If you haven’t already, you should probably read the documentation for MPI jobs:
Here’s how I personally configure my clusters. (most basic settings only)
Central manager server (all-in-one): /etc/condor/config.d/01-cm.config
# Common configuration (MASTER) CONDOR_HOST = $(hostname --short) ALLOW_DEAMON = $NET_INT_PREFIX.* # Configure host for central management (COLLECTOR, NEGOTIATOR) use ROLE: get_htcondor_central_manager # Configure host for submission of jobs (SCHEDD) use ROLE: get_htcondor_submit # Enable partitionable slot preemption ALLOW_PSLOT_PREEMPTION = True # Speed up reclaiming of unused slots UNUSED_CLAIM_TIMEOUT = 20
And for the execute nodes (compute servers): /etc/condor/config.d/02-role-execute.config
# Common configuration (MASTER) CONDOR_HOST = $(hostname --short) ALLOW_DEAMON = $NET_INT_PREFIX.* # Configure host for jobs execution (STARTD) use ROLE: get_htcondor_execute # Link node to central manager UID_DOMAIN = $(hostname --short) TRUST_UID_DOMAIN = TRUE # Prioritize parallel jobs over serial DedicatedScheduler = "DedicatedScheduler@$(hostname --short)" STARTD_ATTRS = \$(STARTD_ATTRS), DedicatedScheduler START = True SUSPEND = False CONTINUE = True PREEMPT = False KILL = False WANT_SUSPEND = False WANT_VACATE = False RANK = Scheduler =?= \$(DedicatedScheduler) # Activate Dynamic slots configuration and slot partitioning NUM_SLOTS = 1 NUM_SLOTS_TYPE_1 = 1 SLOT_TYPE_1 = auto SLOT_TYPE_1_PARTITIONABLE = True
Replace $(hostname --short) with the network name of your central manager (CM). In my setup, $NET_INT_PREFIX is the first 2 numbers of the IP range of the dedicated local network between the central manager and the execute nodes. I use IDTOKEN security. https://htcondor.readthedocs.io/en/latest/admin-manual/security.html#highlights-of-new-features-in-version-9-0-0 [htcondor.readthedocs.io]
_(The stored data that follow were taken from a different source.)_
-- ==== Sys2Proof/Machine/KwFlits.lean ====
section
/-!
DEFINITION. Machine/KwFlits.lean: flits and messages that arrive on the Kwasar link: their checks, its four virtual channels with
their receive buffers and credits (R467 to R469, R481).
-/
namespace Sys2Proof.Machine

/-! Messages (R469). A message stands as a packet with a header of 16 bytes. -/
def Pkt.mFunc (m : Pkt) : Nat := bits m.h 8 4
def Pkt.mTag (m : Pkt) : Nat := bits m.h 16 16
def Pkt.mStatus (m : Pkt) : Nat := bits m.h 48 8
def Pkt.mAddr (m : Pkt) : Nat := bits m.h 64 64
/-- The virtual channel of a message of the card; none for a type that the card does not send. -/
def Pkt.kwVc (m : Pkt) : Option Nat := match m.typ with
  | 1 | 2 | 3 => some 2
  | 6 | 8 => some 1
  | _ => none
/-- Whether a message's reserved bits are zero and its LENGTH is right for its type. -/
def Pkt.mOk (m : Pkt) : Bool :=
  bits m.h 12 4 == 0 && bits m.h 56 8 == 0 &&
  (match m.typ with
    | 1 => m.mLen == 0 && m.mStatus == 0 && m.mAddr == bits m.mAddr 0 2 + bits m.mAddr 16 32 * 2 ^ 16
    | 2 => m.mLen == 0 && m.mStatus == 0 && decide (m.mAddr < 2 ^ 32)
    | 3 => m.mLen == 8 && m.mStatus == 0 && decide (m.mAddr < 2 ^ 32)
    | 6 => decide (m.mLen ≤ 512) && decide (m.mAddr < 2 ^ 16)
    | 8 => m.mLen == 0 && m.mAddr == 0
    | _ => false)
/-- What a message does. One that breaks R469 is discarded and counted, a management request answered (R481). -/
def kwMessage (b : Block) (m : Pkt) : Block :=
  let f : Fin 16 := Fin.ofNat 16 m.mFunc
  let path : Path := .kwasar f (BitVec.ofNat 16 m.mTag)
  if !m.mOk then
    let b := kwCount b 3
    if m.typ = 2 ∨ m.typ = 3 then mgmtAnswer b 1 m.mFunc m.mTag (m.typ == 3) .descInvalid 0 0 else b
  else match m.typ with
    | 1 => doorbellMsg f (BitVec.ofNat 2 m.mAddr) (BitVec.ofNat 32 (m.mAddr / 2 ^ 16)) b
    | 2 => mgmtReq path m.mAddr 8 false 0 b
    | 3 => mgmtReq path m.mAddr 8 true m.data b
    -- tags are numbered below 256: any other is free
    | 6 => if 256 ≤ m.mTag then kwCount b 6
           else dmaData (BitVec.ofNat 8 m.mTag) (BitVec.ofNat 8 m.mStatus) (BitVec.ofNat 16 m.mAddr) { len := m.mLen, val := m.data } b
    | _ => if 256 ≤ m.mTag then kwCount b 6 else dmaWrAck (BitVec.ofNat 8 m.mTag) (BitVec.ofNat 8 m.mStatus) b

/-! Receive buffers and credits (R358, R359, R468). -/
/-- Messages leave the receive buffers in the order of each channel, and their credits go back to the card; a request of the card
waits while the entry point holds all that it can (R485). -/
def kwDrain : Nat → Block → Block
  | 0, b => b
  | fuel + 1, b =>
    let wait (m : Pkt) : Bool := m.kwVc == some 2 && pathFull b 1
    if !kwUp b then b else
    match (b.link 24).rx.find? fun m => !wait m with
    | none => b
    | some m =>
      let vc := m.kwVc.getD 0
      let b := b.modLink 24 fun l => { l with rx := l.rx.erase m, rxUsed := mmod 0 l.rxUsed vc (· - m.mCredits) }
      kwDrain fuel (kwMessage (sendCtl b 24 0 vc m.mCredits 0) m)
def kwDrainAll (b : Block) : Block := kwDrain (b.link 24).rx.length b
/-- A complete message enters the 16 KiB receive buffer of its channel, or breaks the credits: RECOVER (R359). -/
def kwArrive (b : Block) (m : Pkt) : Block := match m.kwVc with
  | none => kwMessage b m
  | some vc =>
    if !kwUp b then b
    else if 256 < mget 0 (b.link 24).rxUsed vc + m.mCredits then kwFlush (kwTo (kwCount b 2) 3 3)
    else b.modLink 24 fun l => { l with rx := l.rx ++ [m], rxUsed := mmod 0 l.rxUsed vc (· + m.mCredits) }
/-- Reads the 16-byte slots of a data flit: bytes of the message in progress first, then the messages that begin at slot `first`. -/
def kwSlots (first : Nat) : List Nat → Nat → Block → Block
  | [], _, b => b
  | i :: is, v, b =>
    let (n, a) := (b.link 24).rxBuf
    let slot := v % 2 ^ 128
    let b := if n = 0 ∧ (i < first ∨ slot % 256 = 0) then b else
      let a := a + slot * 2 ^ (8 * n)
      let n := n + 16
      let m : Pkt := { h := a % 2 ^ 128, data := a / 2 ^ 128 }
      if 16 + m.mPayload ≤ n then
        kwArrive (b.modLink 24 fun l => { l with rxBuf := (0, 0) }) { m with data := m.data % 2 ^ (8 * m.mPayload) }
      else b.modLink 24 fun l => { l with rxBuf := (n, a) }
    kwSlots first is (v / 2 ^ 128) b

/-! Flits (R467). -/
/-- A NAK: every flit left in the replay buffer is sent again; one already sent 9 times ends in RECOVER (R357). -/
def kwNak (b : Block) : Block :=
  let l := (b.link 24).replay
  if l.any fun f => decide (9 ≤ f.sends) then kwFlush (kwTo b 3 1)
  else resendFlits (b.modLink 24 fun x => { x with replay := l.map fun f => { f with sends := f.sends + 1 } }) 24 l
/-- 272 wire bytes arrive on the Kwasar link: checked as on a Sniedor port, with HELLO in place of IDENT, FTYPE 4 reserved and a CVC
of 0 to 3. -/
def kwFlit (w : BitVec 2176) (b : Block) : Block :=
  if !kwUp b || domHeld b 24 5 then b else
  let bad (b : Block) : Block := nakFlit b 24
  match wireFlit w.toNat with
  | none => bad (kwCount b 0)
  | some (f, _) =>
    let first := bits f 41 5
    if crc64 248 (f % 2 ^ 1984) ≠ bits f 1984 64 then bad (kwCount b 0)
    else if 3 < bits f 0 4 ∨ 3 < bits f 28 3 ∨ (14 < first ∧ first ≠ 31) then bad (kwCount b 1)
    else
      let b := b.modLink 24 fun l => { (l.acked (bits f 16 12)) with goodAt := b.now, credits := mmod 0 l.credits (bits f 28 3) (· - bits f 31 10) }
      if bits f 0 4 = 2 then kwNak b
      else if bits f 0 4 ≠ 1 ∨ bits f 4 12 ≠ (b.link 24).rxSeq then b else
      let b := b.modLink 24 fun l => { l with rxSeq := (l.rxSeq + 1) % 4096 }
      kwDrainAll (sendCtl (kwSlots first (List.range 15) (bits f 64 1920) b) 24 0 0 0 0)
/-- FLIT_RECEIVE, on a Sniedor port or on the Kwasar link. -/
def execFlitReceive (p : Fin 25) (w : BitVec 2176) (s : State) : Out :=
  if h : p.val < 24 then act (flitReceive ⟨p.val, h⟩ w) s else fabRun (kwFlit w) s

/-! Ends of management requests, which let those that wait in the receive buffer go on. -/
def execMgmtWatchdog (path : Fin 3) (s : State) : Out := fabRun (fun b => kwDrainAll (mgmtWatchdog path b)) s
def execPllLock (r : Fin 25) (d : Fin 7) (s : State) : Out := fabRun (fun b => kwDrainAll (pllLockServe r d b)) s

end Sys2Proof.Machine
end

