-- ==== Sys2Proof/Machine/Ordered.lean ====
section
/-!
DEFINITION. Machine/Ordered.lean: the start of a ring command that was set aside until every earlier command of its ring had
committed (R394).
-/
namespace Sys2Proof.Machine

/-- The operation of each opcode (R393). -/
def opOf (op : Nat) : Block → Cmd → Block := match op with
  | 0x01 => opMap | 0x02 => opUnmap | 0x03 => opWeightLoad | 0x04 => opCancel
  | 0x10 => opHostCopy | 0x11 => opHostNotify | 0x30 => opRecoveryDone
  | 0x40 => opLedModel | 0x41 => opLedPool | 0x42 => opAdmit | 0x43 => opReserve | 0x44 => opSeal | 0x45 => opFork
  | 0x46 => opImport | 0x47 => opPreempt | 0x48 => opResume | 0x49 => opCompact | 0x4A => opRelease
  | 0x50 => opProgLoad | 0x51 => opProgUnload | 0x52 => opBatch
  | 0x60 => opQpSetup | 0x61 => opQpReset | 0x62 => opDestSet | 0x63 => opDestClear | 0x64 => opResend
  | 0x70 => opTallySet | 0x71 => opTallyThresh | 0x72 => opWinOpen | 0x73 => opWinClose
  | 0x80 => opGroupSet | 0x81 => opGroupClear | 0x82 => opColl
  | _ => opNop
/-- Whether partition `n` has an admitted batch, for which a PROG_UNLOAD waits (R298). -/
def batchHeld (b : Block) (n : Nat) : Bool := (b.part n).ahead.isSome || (b.part n).running.isSome
/-- The first command of partition `n` that was set aside and waits no longer. -/
def asideReady (b : Block) (n : Nat) : Option Cmd :=
  b.hub.cmds.find? fun c => c.part == n && c.st == .aside && !earlier b n c.id && !(c.op == 0x51 && batchHeld b n)
/-- ORDERED_START: its validation and start. -/
def orderedStart (n : Fin 16) (b : Block) : Block :=
  if b.hub.fatal.isSome then b else
  match asideReady b n with
  | none => b
  | some c =>
    let b := modCmd b c.id fun c => { c with st := .running }
    match stateCheck (b.part n) with
    | some st => finish b c.id st
    | none => opOf c.op b { c with st := .running }
def execOrderedStart (n : Fin 16) (s : State) : Out := fabRun (orderedStart n) s

end Sys2Proof.Machine
end

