/-- R83, R84, R90, R96, R97, R132, R149: what ends a thread's wait or stall, and the wait limit. -/
def Obligations.CellWaits : Prop :=
  ∀ (k : Fin 800) (s : State),
    let b := s.blk
    let c := b.cell k
    let idle := arrIdle b k
    (∀ (t : Fin 8) (q : Nat), (c.thread t).st = .wait → (c.thread t).wait = .queue q →
      (if q = 2 then arrFull b.cycles (idle.cell k) 0 = false else if q = 4 then c.bankq.length < 8
       else (bit q 0 = true → c.inb.q.length < 16) ∧ (bit q 1 = true → c.outb.q.length < 16)) →
      Answers (.queueSlotFree k t) s fun b' => b' = idle.modThread k t reissue) ∧
    (∀ (t : Fin 8) (m : Nat), (c.thread t).st = .wait → (c.thread t).wait = .tile m → (idle.cell k).heldTiles b.cycles &&& m = 0 →
      Answers (.tileRelease k t) s fun b' => b' = idle.modThread k t reissue) ∧
    (∀ (g : Fin 6144) (t : Fin 8) (q : Nat) (gs : List Nat) (st : Bool), Quiet b → (∀ j, (b.cell j).run = none ∨ (b.cell j).part ≠ c.part) → (c.thread t).st = .wait → (c.thread t).wait = .tag q gs st → g.val ∈ gs →
      tagMay b q (tagNeed k gs st) = true →
      (∀ (u : Fin 8) (q' : Nat) (gs' : List Nat) (st' : Bool), u < t → (c.thread u).st = .wait → (c.thread u).wait = .tag q' gs' st' → g.val ∈ gs' →
        tagMay b q' (tagNeed k gs' st') = false) →
      Answers (.tagWaitRelease k g) s fun b' => b' = b.modThread k t reissue) ∧
    (∀ (x y : TagWait) (l : List TagWait) (g : Nat × Nat), b.hub.tagq = x :: l → y ∈ l → x.who ≠ y.who → g ∈ x.need → (∃ h ∈ y.need, h.1 = g.1) → x.live b = true →
      (∀ h ∈ x.need, tagHas b h = true) → tagMay b y.who y.need = false) ∧
    (∀ t : Fin 8, (c.thread t).st = .wait → c.waitLimit ≠ 0 → (c.thread t).since + 1000 * c.waitLimit < b.now →
      Answers (.waitLimit k t) s fun b' => (b'.thread k t).st = .fault ∧ (b'.thread k t).tfault.status = Status.timeout.code ∧
        (b'.thread k t).tfault.pc = (c.thread t).pc ∧ (b'.thread k t).tfault.valid = true) ∧
    (∀ (t : Fin 8) (line : Fin 4096), Quiet b → cellLive c = true → (c.thread t).st = .run → 8 * line.val < c.codeCount → Readable c (c.codeBase + 64 * line) 64 →
      Answers (.fetchLineArrival k t line) s fun b' => ∃ l, b' = b.modThread k t (fun x => { x with fbuf := l }) ∧ line.val ∈ l ∧ l.length ≤ 2 ∧
        ∀ x ∈ l, x = line.val ∨ x ∈ (c.thread t).fbuf) ∧
    (∀ (line : Fin 4096) (at_ a n : Nat) (im : Image), c.reload.find? (fun x => x.1 == line.val) = some (line.val, at_) → (b.part c.part).image = some im →
      im.code.find? (fun x => x.1 == k.val) = some (k.val, a, n) → b.now ≤ at_ + 20000 →
      let src := a + 4096 * (line.val / 64)
      let y := memCheck b c.part src 4096
      y.1 = false → (src, crc64 4096 (y.2.memRead src 4096)) ∈ im.crc →
      Answers (.codeReload k line) s fun b' => (b'.cell k).store.read (c.codeBase + 64 * line) 64 = y.2.memRead (src + 64 * (line.val % 64)) 64 ∧
        (∀ t : Fin 8, (c.thread t).stalled = some line.val → (b'.thread k t).stalled = none) ∧ ∀ x ∈ (b'.cell k).reload, x.1 ≠ line.val) ∧
    (∀ (line : Fin 98304) (e : Coal), c.coal.find? (fun x => x.line == 64 * line.val) = some e → e.last + 32 ≤ b.cycles →
      Answers (.coalescerIdleDrain k line) s fun b2 => After b b2 k fun b' => OnlyCell b b' k ∧ (b'.cell k).thr = c.thr ∧ (b'.cell k).coal = c.coal.erase e ∧
        ∀ x, (b'.cell k).store.byte x = if e.line ≤ x ∧ x < e.line + 64 ∧ bit e.mask (x - e.line) = true then
          BitVec.ofNat 8 (e.data / 256 ^ (x - e.line)) else c.store.byte x)
/-- R91, R135 to R143, R147: bank-side work starts when it passes its checks and no earlier work overlaps it, and completes with
its effect on the store, the tags or the range table, and an idle token, which shows CANCELLED where the run has been cancelled. -/
def Obligations.BanksideWork : Prop :=
  ∀ (k : Fin 800) (i : Fin 8) (e : Bank) (s : State),
    let b := s.blk
    let c := b.cell k
    let base := (c.buf (e.desc.u 2 1)).base + e.desc.u 4 4
    let len := e.desc.u 8 4
    let src := (c.buf (e.desc.u 3 1)).base + e.desc.u 12 4
    let full : Prop := bit (e.desc.u 1 1) 0 = true
    let ended : Status := if e.cancelled then .cancelled else .done
    (c.bankq[i.val]? = some e → e.started = false → cellLive c = true → (∀ x ∈ c.bankq.take i.val, ∀ r ∈ x.ranges c, ∀ q ∈ e.ranges c, overlaps q.1 q.2 r.1 r.2 = false) →
      (bankCheck b c e = none → Answers (.banksideStart k i) s fun b' => OnlyCell b b' k ∧ (b'.cell k).thr = c.thr ∧ (b'.cell k).store = c.store ∧
        ∃ x ∈ (b'.cell k).bankq, x.id = e.id ∧ x.started = true ∧ b.cycles + 12 ≤ x.due) ∧
      (∀ st, bankCheck b c e = some st → Answers (.banksideStart k i) s fun b' => OnlyCell b b' k ∧ (b'.cell k).store = c.store ∧ BankEnds b' k e st)) ∧
    (BankDue b k i e → Quiet b →
      (e.op = 0 → Answers (.banksideComplete k i) s fun b' => BankEnds b' k e ended ∧
        (∀ x, (b'.cell k).store.byte x = if base ≤ x ∧ x < base + len / 8 * 8 then BitVec.ofNat 8 (e.desc.u 16 8 / 256 ^ ((x - base) % 8)) else c.store.byte x) ∧
        ∀ g, (b'.cell k).tag g = if full ∧ g ∈ granules base len then 1 else c.tag g) ∧
      (e.op = 1 → Readable c src (len / 64 * 64) → src + len ≤ base ∨ base + len ≤ src → c.inject = none →
        Answers (.banksideComplete k i) s fun b' => BankEnds b' k e ended ∧
        (∀ x, (b'.cell k).store.byte x = if base ≤ x ∧ x < base + len / 64 * 64 then c.store.byte (src + (x - base)) else c.store.byte x) ∧
        ∀ g, (b'.cell k).tag g = if full ∧ g ∈ granules base len then 1 else c.tag g) ∧
      (e.op = 2 ∨ e.op = 4 → c.ranges.length < 16 → (∀ r ∈ c.ranges, overlaps r.base r.len base len = false) →
        Answers (.banksideComplete k i) s fun b' => BankEnds b' k e ended ∧ ∃ r, (b'.cell k).ranges = c.ranges ++ [r] ∧ r.base = base ∧ r.len = len ∧
          r.stat = (e.op == 4) ∧ r.fmt = e.desc.u 25 1 ∧ r.wrote = false ∧ r.rows = []) ∧
      (∀ r, e.op = 3 → c.ranges.find? (fun x => x.base == base && x.len == len) = some r →
        Answers (.banksideComplete k i) s fun b' => BankEnds b' k e ended ∧ ∀ x ∈ (b'.cell k).ranges, x.base ≠ base) ∧
      (e.op = 5 → Answers (.banksideComplete k i) s fun b' => BankEnds b' k e ended ∧ (b'.cell k).store = c.store ∧
        ∀ g, (b'.cell k).tag g = if g ∈ granules base len then e.desc.u 37 1 % 4 else c.tag g))
/-- R154 to R157, R523, R553: refetch of a weight block, the patrol scrub, zeroing, an armed injection, and the fence of a
cell that does not answer. -/
def Obligations.StoreUpkeep : Prop :=
  ∀ (k : Fin 800) (s : State),
    let b := s.blk
    let c := b.cell k
    (∀ (blk : Fin 1536) (f : Refetching), c.refetching.find? (fun x => x.blk == blk.val) = some f →
      let r := mget {} c.refetch blk
      let v := pvaRead b c.part .weightRead r.pva 2 4096
      (Quiet b → c.run = none → b.now ≤ f.at_ + 4000 → r.valid = true → pvaOk b c.part .weightRead r.pva 4096 = true → pvaBad b c.part .weightRead r.pva 4096 = false → crc64 4096 v = r.digest →
        Answers (.weightRefetch k blk) s fun b' => (∀ x ∈ (b'.cell k).refetching, x.blk ≠ blk.val) ∧
          ∀ x, (b'.cell k).store.byte x = if 4096 * blk.val ≤ x ∧ x < 4096 * blk.val + 4096 then BitVec.ofNat 8 (v / 256 ^ (x - 4096 * blk.val)) else c.store.byte x) ∧
      (Quiet b → c.run = none → f.at_ + 4000 < b.now → Answers (.weightRefetchTimeout k blk) s fun b' => (∀ x ∈ (b'.cell k).refetching, x.blk ≠ blk.val) ∧
        (∀ x ∈ f.readers, (blk.val, x) ∈ (b'.cell k).refetchFailed) ∧ (b'.cell k).store = c.store)) ∧
    (let cfg := b.reg (cellBase k + 0x30008) (50000 + 2 ^ 20)
     Quiet b → cfg.testBit 20 = true → c.zeroing = false → c.fenced = false → c.assigned = false ∨ (b.part c.part).st ≠ .killing → (∀ x ∈ c.refetching, x.blk ≠ c.scrubRow) →
      c.scrubAt + cfg % 2 ^ 20 ≤ b.now → c.errsIn (4096 * c.scrubRow) 4096 = [] →
      Answers (.scrubRow k) s fun b' => OnlyCell b b' k ∧ (b'.cell k).scrubRow = (if 1536 ≤ c.scrubRow + 1 then 0 else c.scrubRow + 1) ∧
        (b'.cell k).scrubAt = b.now ∧ { b'.cell k with scrubRow := c.scrubRow, scrubAt := c.scrubAt, cnt := c.cnt } = c) ∧
    (c.zeroing = true → c.stopped = false → c.zeroAt + 1536 ≤ b.cycles → Answers (.storeZeroed k) s fun b' => (b'.cell k).zeroing = false ∧ (∀ x, (b'.cell k).store.byte x = 0) ∧
      (∀ g, (b'.cell k).tag g = 0) ∧ (b'.cell k).ranges = [] ∧ (b'.cell k).refetch = [] ∧ (b'.cell k).bufs = c.bufs ∧ ∀ j, j ≠ k.val → b'.cell j = b.cell j) ∧
    (Quiet b → c.fenced = false → blockOwner b (k.val / 8) = none → Answers (.cellNotAnswering k) s fun b' => (b'.cell k).fenced = true ∧ (b'.cell k).thr = [] ∧ b'.hub.fence.testBit (k.val / 8) = true)

namespace Sys2Proof.Claims
open Sys2Proof.Machine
This way, both MPI and serial jobs can be submitted and executed across all nodes, with MPI jobs being prioritized (as in, they can’t be bumped during preemption), and with the CM releasing claimed dynamic partitioned slots if Idle for more than 20 seconds. There might be better ways to configure this, but it gets the job done. :)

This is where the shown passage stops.